- _THE PROBLEM_: Only the lines with "present" in the entries below belong in the answer; please copy them.

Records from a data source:
◇ ◇ ◇ ◇ ◇ ◇ ◇

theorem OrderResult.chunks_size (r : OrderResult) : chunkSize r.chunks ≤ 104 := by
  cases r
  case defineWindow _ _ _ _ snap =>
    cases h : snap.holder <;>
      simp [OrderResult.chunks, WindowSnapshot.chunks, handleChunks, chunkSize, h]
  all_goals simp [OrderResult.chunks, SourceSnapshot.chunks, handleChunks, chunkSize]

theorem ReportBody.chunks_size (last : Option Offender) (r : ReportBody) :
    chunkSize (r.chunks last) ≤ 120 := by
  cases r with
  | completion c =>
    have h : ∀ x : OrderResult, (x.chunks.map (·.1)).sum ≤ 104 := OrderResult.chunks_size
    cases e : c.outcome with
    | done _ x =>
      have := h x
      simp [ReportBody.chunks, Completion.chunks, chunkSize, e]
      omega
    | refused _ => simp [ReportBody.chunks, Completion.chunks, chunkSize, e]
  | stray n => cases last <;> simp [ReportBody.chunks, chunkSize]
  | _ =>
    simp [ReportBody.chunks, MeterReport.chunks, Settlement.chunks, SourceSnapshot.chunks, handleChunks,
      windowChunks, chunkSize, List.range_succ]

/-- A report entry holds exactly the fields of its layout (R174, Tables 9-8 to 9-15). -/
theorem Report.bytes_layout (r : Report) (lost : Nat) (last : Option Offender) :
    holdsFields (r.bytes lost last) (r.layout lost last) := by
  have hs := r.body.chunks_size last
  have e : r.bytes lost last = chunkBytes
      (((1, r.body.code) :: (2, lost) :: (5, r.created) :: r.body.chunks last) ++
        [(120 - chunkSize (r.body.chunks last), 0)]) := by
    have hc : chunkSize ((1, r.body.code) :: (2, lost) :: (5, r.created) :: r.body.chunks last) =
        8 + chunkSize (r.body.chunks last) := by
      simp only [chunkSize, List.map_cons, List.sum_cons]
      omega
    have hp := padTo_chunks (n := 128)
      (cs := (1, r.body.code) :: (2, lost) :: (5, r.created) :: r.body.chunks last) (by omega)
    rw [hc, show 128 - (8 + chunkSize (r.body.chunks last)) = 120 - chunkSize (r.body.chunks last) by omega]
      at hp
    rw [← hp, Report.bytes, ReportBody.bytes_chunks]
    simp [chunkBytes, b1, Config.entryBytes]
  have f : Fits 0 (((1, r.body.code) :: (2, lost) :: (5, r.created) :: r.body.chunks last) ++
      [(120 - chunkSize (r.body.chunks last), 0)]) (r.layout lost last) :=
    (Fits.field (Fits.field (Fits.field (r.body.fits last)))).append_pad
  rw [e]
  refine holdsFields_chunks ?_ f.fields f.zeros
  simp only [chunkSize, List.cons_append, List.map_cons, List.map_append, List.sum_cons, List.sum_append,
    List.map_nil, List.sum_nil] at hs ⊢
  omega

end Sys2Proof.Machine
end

◇ ◇ ◇ ◇ ◇ ◇ ◇

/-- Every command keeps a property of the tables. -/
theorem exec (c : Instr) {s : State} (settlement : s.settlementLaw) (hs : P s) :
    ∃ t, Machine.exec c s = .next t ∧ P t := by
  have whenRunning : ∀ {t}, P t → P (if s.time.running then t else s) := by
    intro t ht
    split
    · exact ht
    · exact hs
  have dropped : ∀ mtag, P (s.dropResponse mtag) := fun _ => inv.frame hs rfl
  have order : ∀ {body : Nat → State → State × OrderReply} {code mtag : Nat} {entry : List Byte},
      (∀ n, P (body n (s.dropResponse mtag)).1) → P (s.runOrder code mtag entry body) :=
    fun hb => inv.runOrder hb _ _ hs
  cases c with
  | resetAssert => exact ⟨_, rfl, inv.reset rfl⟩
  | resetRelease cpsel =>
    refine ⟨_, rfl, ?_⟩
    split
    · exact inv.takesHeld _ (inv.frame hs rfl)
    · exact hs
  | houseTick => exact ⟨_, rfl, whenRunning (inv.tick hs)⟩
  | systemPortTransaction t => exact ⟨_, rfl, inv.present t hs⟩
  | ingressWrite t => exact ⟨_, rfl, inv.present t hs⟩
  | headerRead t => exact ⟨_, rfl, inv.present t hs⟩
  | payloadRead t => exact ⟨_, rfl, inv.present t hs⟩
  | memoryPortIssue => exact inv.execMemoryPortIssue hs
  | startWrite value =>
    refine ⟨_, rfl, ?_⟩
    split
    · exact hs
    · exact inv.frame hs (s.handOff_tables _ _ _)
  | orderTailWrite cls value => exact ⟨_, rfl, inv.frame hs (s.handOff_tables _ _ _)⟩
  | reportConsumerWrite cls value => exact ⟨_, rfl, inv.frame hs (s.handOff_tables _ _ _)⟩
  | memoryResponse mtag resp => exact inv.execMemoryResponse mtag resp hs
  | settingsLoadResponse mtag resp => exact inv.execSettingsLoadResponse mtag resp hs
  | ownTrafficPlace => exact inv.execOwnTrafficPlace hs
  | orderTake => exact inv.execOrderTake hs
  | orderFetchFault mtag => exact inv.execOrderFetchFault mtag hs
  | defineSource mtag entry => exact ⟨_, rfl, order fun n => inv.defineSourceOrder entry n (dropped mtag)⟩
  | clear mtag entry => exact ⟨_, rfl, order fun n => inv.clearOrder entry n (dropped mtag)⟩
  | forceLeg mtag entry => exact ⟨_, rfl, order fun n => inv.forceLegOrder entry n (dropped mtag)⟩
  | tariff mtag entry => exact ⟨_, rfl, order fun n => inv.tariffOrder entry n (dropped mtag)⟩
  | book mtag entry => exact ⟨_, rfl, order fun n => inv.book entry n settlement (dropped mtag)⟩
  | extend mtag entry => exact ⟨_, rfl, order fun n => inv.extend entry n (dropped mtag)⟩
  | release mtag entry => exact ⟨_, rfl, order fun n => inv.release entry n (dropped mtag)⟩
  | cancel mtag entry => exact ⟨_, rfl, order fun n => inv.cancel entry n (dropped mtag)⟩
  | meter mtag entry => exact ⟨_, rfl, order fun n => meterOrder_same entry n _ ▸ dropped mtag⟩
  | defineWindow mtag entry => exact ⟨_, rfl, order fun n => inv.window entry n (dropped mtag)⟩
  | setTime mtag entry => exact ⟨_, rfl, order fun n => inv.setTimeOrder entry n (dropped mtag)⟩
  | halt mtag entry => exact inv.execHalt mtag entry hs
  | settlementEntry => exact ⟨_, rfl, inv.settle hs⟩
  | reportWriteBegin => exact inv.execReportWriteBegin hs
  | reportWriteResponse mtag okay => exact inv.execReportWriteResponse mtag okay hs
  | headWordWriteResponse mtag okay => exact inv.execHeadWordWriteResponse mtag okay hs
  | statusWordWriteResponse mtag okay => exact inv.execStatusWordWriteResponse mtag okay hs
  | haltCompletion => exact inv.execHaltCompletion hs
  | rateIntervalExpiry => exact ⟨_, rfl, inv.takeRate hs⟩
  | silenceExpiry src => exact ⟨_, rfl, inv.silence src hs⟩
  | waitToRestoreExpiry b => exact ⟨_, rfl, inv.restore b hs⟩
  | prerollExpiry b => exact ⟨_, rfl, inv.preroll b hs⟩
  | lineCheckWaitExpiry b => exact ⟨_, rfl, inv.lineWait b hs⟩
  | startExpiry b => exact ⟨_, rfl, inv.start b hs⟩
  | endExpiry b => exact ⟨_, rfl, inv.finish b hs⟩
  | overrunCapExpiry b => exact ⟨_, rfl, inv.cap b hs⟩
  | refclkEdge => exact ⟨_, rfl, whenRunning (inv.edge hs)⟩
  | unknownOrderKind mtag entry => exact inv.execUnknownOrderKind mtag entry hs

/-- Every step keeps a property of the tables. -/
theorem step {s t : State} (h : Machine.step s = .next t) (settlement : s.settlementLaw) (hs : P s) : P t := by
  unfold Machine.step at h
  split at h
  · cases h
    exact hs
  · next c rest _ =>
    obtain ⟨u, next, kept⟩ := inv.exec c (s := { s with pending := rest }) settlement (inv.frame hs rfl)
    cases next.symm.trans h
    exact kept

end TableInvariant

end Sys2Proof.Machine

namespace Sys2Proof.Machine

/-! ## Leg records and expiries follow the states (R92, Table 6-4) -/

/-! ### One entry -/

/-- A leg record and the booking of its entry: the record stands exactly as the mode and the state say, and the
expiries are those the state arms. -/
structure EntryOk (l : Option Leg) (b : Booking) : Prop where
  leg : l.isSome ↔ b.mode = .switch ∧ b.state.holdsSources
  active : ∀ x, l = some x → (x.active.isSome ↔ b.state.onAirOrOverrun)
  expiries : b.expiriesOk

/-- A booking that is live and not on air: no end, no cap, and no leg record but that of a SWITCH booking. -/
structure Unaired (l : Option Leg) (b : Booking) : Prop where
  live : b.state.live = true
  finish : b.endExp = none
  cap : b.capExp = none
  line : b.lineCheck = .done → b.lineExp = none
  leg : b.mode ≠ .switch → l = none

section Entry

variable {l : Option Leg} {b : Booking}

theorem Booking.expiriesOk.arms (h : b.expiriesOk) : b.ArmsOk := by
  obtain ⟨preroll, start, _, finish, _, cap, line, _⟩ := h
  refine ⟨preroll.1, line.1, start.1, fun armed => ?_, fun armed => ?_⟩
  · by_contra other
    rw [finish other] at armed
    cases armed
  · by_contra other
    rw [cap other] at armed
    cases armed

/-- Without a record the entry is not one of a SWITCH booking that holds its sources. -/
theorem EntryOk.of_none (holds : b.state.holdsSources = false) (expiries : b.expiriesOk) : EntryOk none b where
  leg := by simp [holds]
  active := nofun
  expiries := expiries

◇ ◇ ◇ ◇ ◇ ◇ ◇

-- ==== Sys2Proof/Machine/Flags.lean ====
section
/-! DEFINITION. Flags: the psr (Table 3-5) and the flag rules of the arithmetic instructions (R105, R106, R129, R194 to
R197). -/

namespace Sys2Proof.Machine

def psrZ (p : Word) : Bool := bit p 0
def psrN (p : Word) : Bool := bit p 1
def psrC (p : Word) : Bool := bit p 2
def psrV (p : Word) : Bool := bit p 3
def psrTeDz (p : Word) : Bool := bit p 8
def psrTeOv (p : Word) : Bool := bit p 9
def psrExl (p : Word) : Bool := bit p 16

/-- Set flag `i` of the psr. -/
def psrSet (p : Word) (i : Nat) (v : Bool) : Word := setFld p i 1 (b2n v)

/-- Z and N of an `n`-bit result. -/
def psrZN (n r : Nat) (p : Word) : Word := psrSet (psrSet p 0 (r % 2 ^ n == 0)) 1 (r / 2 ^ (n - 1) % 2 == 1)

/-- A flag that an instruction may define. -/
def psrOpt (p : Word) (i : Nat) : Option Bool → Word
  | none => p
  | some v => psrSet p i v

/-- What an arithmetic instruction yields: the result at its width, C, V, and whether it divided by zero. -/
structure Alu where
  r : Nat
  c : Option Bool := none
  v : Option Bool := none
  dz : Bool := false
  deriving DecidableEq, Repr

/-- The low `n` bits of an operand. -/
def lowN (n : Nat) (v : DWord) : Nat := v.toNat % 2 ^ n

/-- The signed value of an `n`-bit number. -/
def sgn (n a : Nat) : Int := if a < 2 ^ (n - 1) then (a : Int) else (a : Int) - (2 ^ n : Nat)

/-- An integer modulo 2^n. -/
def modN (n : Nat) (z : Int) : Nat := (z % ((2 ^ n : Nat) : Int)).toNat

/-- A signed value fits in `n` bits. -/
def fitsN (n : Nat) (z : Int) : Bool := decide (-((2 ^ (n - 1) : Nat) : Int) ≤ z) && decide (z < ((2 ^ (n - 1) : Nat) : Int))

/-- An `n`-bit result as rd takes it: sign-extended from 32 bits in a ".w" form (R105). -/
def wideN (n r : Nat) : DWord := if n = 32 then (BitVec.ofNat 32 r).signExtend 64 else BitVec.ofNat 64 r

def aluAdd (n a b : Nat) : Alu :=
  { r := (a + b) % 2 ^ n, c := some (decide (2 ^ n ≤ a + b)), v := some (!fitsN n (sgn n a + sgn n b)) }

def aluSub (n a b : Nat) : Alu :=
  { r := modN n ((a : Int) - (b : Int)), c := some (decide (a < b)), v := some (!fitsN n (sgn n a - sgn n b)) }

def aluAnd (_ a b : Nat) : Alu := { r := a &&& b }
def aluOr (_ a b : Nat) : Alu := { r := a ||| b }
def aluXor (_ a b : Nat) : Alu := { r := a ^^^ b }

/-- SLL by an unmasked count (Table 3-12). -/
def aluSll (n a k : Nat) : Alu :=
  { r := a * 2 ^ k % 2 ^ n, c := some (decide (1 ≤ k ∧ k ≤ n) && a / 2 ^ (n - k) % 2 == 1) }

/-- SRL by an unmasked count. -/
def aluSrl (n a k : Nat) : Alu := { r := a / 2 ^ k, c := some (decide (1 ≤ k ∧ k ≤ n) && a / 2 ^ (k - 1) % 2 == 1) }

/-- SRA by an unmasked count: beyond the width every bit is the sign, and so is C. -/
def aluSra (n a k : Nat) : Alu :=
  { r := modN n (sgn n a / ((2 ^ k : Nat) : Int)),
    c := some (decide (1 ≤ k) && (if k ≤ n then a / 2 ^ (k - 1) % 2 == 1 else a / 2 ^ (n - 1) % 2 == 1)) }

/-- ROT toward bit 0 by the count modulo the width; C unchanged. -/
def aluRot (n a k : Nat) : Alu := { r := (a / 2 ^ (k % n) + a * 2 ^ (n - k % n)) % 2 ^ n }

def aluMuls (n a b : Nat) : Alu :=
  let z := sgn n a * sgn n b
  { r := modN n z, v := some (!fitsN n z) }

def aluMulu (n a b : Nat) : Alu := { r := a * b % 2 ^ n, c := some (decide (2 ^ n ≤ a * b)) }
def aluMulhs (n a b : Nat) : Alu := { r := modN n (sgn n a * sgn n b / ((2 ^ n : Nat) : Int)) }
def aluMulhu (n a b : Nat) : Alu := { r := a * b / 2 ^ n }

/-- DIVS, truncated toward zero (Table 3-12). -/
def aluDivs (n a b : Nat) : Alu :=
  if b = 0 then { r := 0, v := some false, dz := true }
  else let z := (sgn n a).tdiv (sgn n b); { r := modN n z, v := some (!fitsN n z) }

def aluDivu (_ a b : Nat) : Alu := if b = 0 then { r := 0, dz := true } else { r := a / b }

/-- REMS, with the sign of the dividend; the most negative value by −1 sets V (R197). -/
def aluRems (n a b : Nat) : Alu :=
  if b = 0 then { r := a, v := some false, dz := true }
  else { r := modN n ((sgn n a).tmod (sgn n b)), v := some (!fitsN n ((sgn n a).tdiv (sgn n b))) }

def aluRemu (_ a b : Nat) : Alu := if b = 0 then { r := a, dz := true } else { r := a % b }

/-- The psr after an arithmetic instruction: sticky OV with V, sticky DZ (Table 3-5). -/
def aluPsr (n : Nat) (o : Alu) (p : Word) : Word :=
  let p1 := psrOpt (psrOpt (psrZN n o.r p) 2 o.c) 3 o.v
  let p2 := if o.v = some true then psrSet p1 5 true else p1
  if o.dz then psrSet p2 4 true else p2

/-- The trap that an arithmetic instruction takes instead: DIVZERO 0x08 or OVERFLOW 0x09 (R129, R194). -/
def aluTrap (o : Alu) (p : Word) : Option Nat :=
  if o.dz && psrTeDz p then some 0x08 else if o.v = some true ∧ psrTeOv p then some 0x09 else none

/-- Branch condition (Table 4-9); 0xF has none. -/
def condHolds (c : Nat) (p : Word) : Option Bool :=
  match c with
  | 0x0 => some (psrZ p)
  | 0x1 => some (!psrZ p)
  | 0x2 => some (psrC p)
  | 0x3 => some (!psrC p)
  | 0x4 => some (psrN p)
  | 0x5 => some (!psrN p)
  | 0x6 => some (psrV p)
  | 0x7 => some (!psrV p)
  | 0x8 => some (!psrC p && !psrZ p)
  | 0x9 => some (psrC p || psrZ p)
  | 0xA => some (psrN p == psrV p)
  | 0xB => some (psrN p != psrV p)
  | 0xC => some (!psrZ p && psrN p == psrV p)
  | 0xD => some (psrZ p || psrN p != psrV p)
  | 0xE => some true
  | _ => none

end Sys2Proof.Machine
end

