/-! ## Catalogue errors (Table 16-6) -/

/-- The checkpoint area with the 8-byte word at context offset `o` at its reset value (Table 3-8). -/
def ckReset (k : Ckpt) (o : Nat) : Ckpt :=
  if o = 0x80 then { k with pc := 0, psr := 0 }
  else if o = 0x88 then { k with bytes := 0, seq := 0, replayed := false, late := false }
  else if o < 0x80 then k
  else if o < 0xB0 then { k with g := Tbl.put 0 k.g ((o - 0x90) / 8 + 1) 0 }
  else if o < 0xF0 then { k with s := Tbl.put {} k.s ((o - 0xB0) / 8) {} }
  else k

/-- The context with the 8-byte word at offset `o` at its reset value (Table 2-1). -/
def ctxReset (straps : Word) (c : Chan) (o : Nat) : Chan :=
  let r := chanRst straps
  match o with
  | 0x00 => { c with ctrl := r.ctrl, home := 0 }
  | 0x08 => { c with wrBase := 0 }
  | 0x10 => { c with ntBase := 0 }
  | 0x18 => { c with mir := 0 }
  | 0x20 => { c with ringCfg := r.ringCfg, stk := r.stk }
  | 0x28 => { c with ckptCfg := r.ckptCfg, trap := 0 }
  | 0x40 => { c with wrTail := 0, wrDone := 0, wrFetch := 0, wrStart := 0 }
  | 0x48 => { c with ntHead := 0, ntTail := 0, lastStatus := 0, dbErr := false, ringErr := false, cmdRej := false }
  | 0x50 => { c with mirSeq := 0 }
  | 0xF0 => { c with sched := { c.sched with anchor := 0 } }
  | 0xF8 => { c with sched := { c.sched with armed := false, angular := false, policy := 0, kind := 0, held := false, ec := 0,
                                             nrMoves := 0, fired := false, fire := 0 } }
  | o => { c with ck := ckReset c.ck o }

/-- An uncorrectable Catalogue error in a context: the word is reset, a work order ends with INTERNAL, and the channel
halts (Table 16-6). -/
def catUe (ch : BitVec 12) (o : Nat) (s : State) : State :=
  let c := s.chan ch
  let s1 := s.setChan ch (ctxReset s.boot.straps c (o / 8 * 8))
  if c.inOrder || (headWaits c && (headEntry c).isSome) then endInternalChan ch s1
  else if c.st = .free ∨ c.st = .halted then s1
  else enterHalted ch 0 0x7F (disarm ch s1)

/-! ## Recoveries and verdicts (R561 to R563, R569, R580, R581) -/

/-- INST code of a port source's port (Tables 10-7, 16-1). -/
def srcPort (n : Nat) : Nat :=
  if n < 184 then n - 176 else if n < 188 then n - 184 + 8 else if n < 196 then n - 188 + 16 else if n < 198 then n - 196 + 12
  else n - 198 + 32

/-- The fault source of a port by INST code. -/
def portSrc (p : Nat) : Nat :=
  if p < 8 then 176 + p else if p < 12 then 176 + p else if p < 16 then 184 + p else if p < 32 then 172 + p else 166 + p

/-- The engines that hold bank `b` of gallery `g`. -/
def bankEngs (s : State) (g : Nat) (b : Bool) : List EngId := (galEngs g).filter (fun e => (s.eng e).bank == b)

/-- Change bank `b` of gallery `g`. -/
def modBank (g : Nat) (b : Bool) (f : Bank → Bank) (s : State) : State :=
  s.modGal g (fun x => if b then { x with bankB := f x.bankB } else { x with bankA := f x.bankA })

◇ ◇ ◇ ◇ ◇ ◇ ◇

- _EXPECTED OUTPUT_:
  | systemPortTransaction t => exact ⟨_, rfl, inv.present t hs⟩
  | ingressWrite t => exact ⟨_, rfl, inv.present t hs⟩
  | headerRead t => exact ⟨_, rfl, inv.present t hs⟩
  | payloadRead t => exact ⟨_, rfl, inv.present t hs⟩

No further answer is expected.